▶ **EXERCISE AIM**: Your task is to copy each line of the records that includes the string "dite".

[Dataset entries]
-- ==== Sys2Proof/Laws/Frame3.lean ====
section
/-!
SUPPORT. What each operation of the machine keeps (part 3 of 9): the parts of State that it may change are listed, every other
part stays, the queue stays, and no table leaves its canonical form.
-/

namespace Sys2Proof.Machine

theorem ringCtrl_keeps (a : ℕ) (pos : ℕ) (v : Word) (s : State) : Keeps [.cells] s (ringCtrl a pos v s) := by
  unfold ringCtrl
  show let r5 := _; Keeps _ _ r5
  intro r5
  extract_lets -descend +onlyGivenNames v6 at r5
  extract_lets -descend +onlyGivenNames st7 at r5
  have hst7 : Keeps [.cells] s st7 := by
    subst st7
    refine Keeps.next (State.plainWrite_keeps ..) rfl ?_
    exact Keeps.refl
  try clear_value st7
  subst r5
  refine Keeps.ite ?_ ?_
  · refine Keeps.next (State.wr_keeps ..) rfl ?_
    exact hst7
  · exact hst7

theorem State.flushHeld_keeps (sp n : Nat) (s : State) : Keeps [.cells, .hif, .cmds, .pair, .emits] s
    (State.flushHeld sp n s) := by
  induction n generalizing s with
  | zero => exact Keeps.refl
  | succ n ih =>
    unfold State.flushHeld
    split
    · exact Keeps.refl
    · refine Keeps.ite Keeps.refl ?_
      refine Keeps.next (ih _) rfl ?_
      refine Keeps.next (State.writeRec_keeps ..) rfl ?_
      refine Keeps.next (State.setSpace_keeps ..) rfl ?_
      exact Keeps.refl

theorem State.flush_keeps (s : State) (sp : ℕ) : Keeps [.cells, .hif, .cmds, .pair, .emits] s (State.flush s sp) := by
  unfold State.flush
  refine Keeps.next (State.flushHeld_keeps ..) rfl ?_
  exact Keeps.refl

theorem State.issueHandle_keeps {s t : State} {sp low i : Nat} (e : s.issueHandle sp low = some (i, t)) :
    Keeps [.cmds] s t := by
  unfold State.issueHandle at e
  simp only [Option.map_eq_some_iff] at e
  obtain ⟨x, _, e⟩ := e
  cases e
  exact State.setSpace_keeps ..

theorem State.commitIssued_keeps (s : State) (sl : ℕ) (handle : ℕ) (ws : List Word) : Keeps [.outs] s
    (State.commitIssued s sl handle ws) := by
  unfold State.commitIssued
  split
  · exact Keeps.refl
  · refine Keeps.next (State.updOut_keeps ..) rfl ?_
    exact Keeps.refl

theorem State.joinSpace_keeps (s : State) (sp : ℕ) (handle : ℕ) (op : ℕ) (ws : List Word) (fence : Bool) (noInt :
    Bool) : Keeps [.cmds, .outs] s (State.joinSpace s sp handle op ws fence noInt) := by
  unfold State.joinSpace
  show let r8 := _; Keeps _ _ r8
  intro r8
  extract_lets -descend +onlyGivenNames st9 at r8
  have hst9 : Keeps [.cmds, .outs] s st9 := by
    subst st9
    refine Keeps.next (State.updSpace_keeps ..) rfl ?_
    exact Keeps.refl
  try clear_value st9
  subst r8
  refine Keeps.ite ?_ ?_
  · refine Keeps.next (State.commitIssued_keeps ..) rfl ?_
    exact hst9
  · exact hst9

theorem State.issue_keeps {s t : State} {sp op st i : Nat} {ws : List Word} {f n : Bool}
    (e : s.issue sp op ws f n = (st, i, t)) : Keeps [.cmds, .outs, .pair, .emits] s t := by
  unfold State.issue at e
  dsimp only at e
  have hd : ∀ {u : State} {d : sp < 257 → PairDecision}, Keeps [.cmds, .outs, .pair, .emits] s u →
      Keeps [.cmds, .outs, .pair, .emits] s (if h : sp < 257 then u.decide (d h) else u) := fun h =>
    Keeps.dite (fun _ => Keeps.next (State.decide_keeps ..) rfl h) (fun _ => h)
  split at e
  · cases e
    exact hd Keeps.refl
  · split at e
    · cases e
      exact hd Keeps.refl
    · rename_i h
      cases e
      exact hd (Keeps.next (State.joinSpace_keeps ..) rfl ((State.issueHandle_keeps h).weaken rfl))

theorem State.guestIssue_keeps (s : State) (i : ℕ) (w : GuestWrite) : Keeps [.cells, .pair, .emits] s
    (State.guestIssue s i w) := by
  unfold State.guestIssue
  refine Keeps.next (State.dlogWrite_keeps ..) rfl ?_
  refine Keeps.next (State.hostWrite_keeps ..) rfl ?_
  exact Keeps.refl

theorem State.entryResult_keeps (s : State) (sp : ℕ) (addr : ℕ) (st : ℕ) (handle : ℕ) : Keeps [.cells, .pair,
    .emits] s (State.entryResult s sp addr st handle) := by
  unfold State.entryResult
  show let r6 := _; Keeps _ _ r6
  intro r6
  extract_lets -descend +onlyGivenNames v7 at r6
  subst r6
  refine Keeps.ite ?_ ?_
  · refine Keeps.next (State.guestIssue_keeps ..) rfl ?_
    exact Keeps.refl
  · refine Keeps.next (State.hostWrite_keeps ..) rfl ?_
    exact Keeps.refl

theorem State.takeEntry_keeps (sp : ℕ) (s : State) : Keeps [.cells, .latches, .hif, .cmds, .slices, .haul, .outs,
    .cvu, .floor, .wld, .cic, .pair, .freeCtr, .emits] s (State.takeEntry sp s) := by
  unfold State.takeEntry
  split
  · exact Keeps.refl
  · refine Keeps.ite ?_ ?_
    · exact Keeps.refl
    · show let r3 := _; Keeps _ _ r3
      intro r3
      extract_lets -descend +onlyGivenNames v4 at r3
      extract_lets -descend +onlyGivenNames v5 at r3
      extract_lets -descend +onlyGivenNames v6 at r3
      extract_lets -descend +onlyGivenNames st7 at r3
      have hst7 : Keeps [.cells, .latches, .hif, .cmds, .slices, .haul, .outs, .cvu, .floor, .wld, .cic, .pair,
          .freeCtr, .emits] s st7 := by
        subst st7
        refine Keeps.next (State.updSpace_keeps ..) rfl ?_
        exact Keeps.refl
      try clear_value st7
      subst r3
      split
      · rename_i _ _ st8 e9
        have hst8 : Keeps [.cells, .latches, .hif, .cmds, .slices, .haul, .outs, .cvu, .floor, .wld, .cic, .pair,
            .freeCtr, .emits] s st8 := by
          refine Keeps.next (State.issue_keeps e9) rfl ?_
          exact hst7
        show let r10 := _; Keeps _ _ r10
        intro r10
        extract_lets -descend +onlyGivenNames st11 at r10
        have hst11 : Keeps [.cells, .latches, .hif, .cmds, .slices, .haul, .outs, .cvu, .floor, .wld, .cic, .pair,
            .freeCtr, .emits] s st11 := by
          subst st11
          refine Keeps.next (State.entryResult_keeps ..) rfl ?_
          exact hst8
        try clear_value st11
        extract_lets -descend +onlyGivenNames st12 at r10
        have hst12 : Keeps [.cells, .latches, .hif, .cmds, .slices, .haul, .outs, .cvu, .floor, .wld, .cic, .pair,
            .freeCtr, .emits] s st12 := by
          subst st12
          refine Keeps.next (State.wrN_keeps ..) rfl ?_
          exact hst11
        try clear_value st12
        extract_lets -descend +onlyGivenNames st13 at r10
        have hst13 : Keeps [.cells, .latches, .hif, .cmds, .slices, .haul, .outs, .cvu, .floor, .wld, .cic, .pair,
            .freeCtr, .emits] s st13 := by
          subst st13
          refine Keeps.dite (fun _ => ?_) (fun _ => ?_)
          · refine Keeps.next (State.decide_keeps ..) rfl ?_
            exact hst12
          · exact hst12
        try clear_value st13
        subst r10
        refine Keeps.next (State.settle_keeps ..) rfl ?_
        refine Keeps.next (State.fetchEntry_keeps ..) rfl ?_
        exact hst13

theorem State.trAdvance_keeps (s : State) (rcv : ℕ) : Keeps [.cells] s (State.trAdvance s rcv) := by
  unfold State.trAdvance
  refine Keeps.next (State.put_keeps ..) rfl ?_
  exact Keeps.refl

theorem State.writeReportBytes_keeps (s : State) (rcv : ℕ) (bytes : List Byte) : Keeps [.cells, .hif, .pair, .emits]
    s (State.writeReportBytes s rcv bytes) := by
  unfold State.writeReportBytes
  split
  · show let r4 := _; Keeps _ _ r4
    intro r4
    extract_lets -descend +onlyGivenNames v5 at r4
    extract_lets -descend +onlyGivenNames v6 at r4
    extract_lets -descend +onlyGivenNames st7 at r4
    have hst7 : Keeps [.cells, .hif, .pair, .emits] s st7 := by
      subst st7
      refine Keeps.next (State.hostWrite_keeps ..) rfl ?_
      exact Keeps.refl
    try clear_value st7
    extract_lets -descend +onlyGivenNames st8 at r4
    have hst8 : Keeps [.cells, .hif, .pair, .emits] s st8 := by
      subst st8
      refine Keeps.next (State.hostWrite_keeps ..) rfl ?_
      exact hst7
    try clear_value st8
    extract_lets -descend +onlyGivenNames st9 at r4
    have hst9 : Keeps [.cells, .hif, .pair, .emits] s st9 := by
      subst st9
      refine Keeps.next (State.trAdvance_keeps ..) rfl ?_
      refine Keeps.next (State.dlogWrite_keeps ..) rfl ?_
      exact hst8
    try clear_value st9
    subst r4
    refine Keeps.ite ?_ ?_
    · show let r10 := _; Keeps _ _ r10
      intro r10
      extract_lets -descend +onlyGivenNames st11 at r10
      have hst11 : Keeps [.cells, .hif, .pair, .emits] s st11 := by
        subst st11
        refine Keeps.dite (fun _ => ?_) (fun _ => ?_)
        · refine Keeps.next (State.decide_keeps ..) rfl ?_
          exact hst9
        · exact hst9
      try clear_value st11
      subst r10
      refine Keeps.next (State.signal_keeps ..) rfl ?_
      exact hst11
    · exact hst9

▶ **RESPONSE TO THIS EXERCISE**:
    Keeps.dite (fun _ => Keeps.next (State.decide_keeps ..) rfl h) (fun _ => h)
          refine Keeps.dite (fun _ => ?_) (fun _ => ?_)
        refine Keeps.dite (fun _ => ?_) (fun _ => ?_)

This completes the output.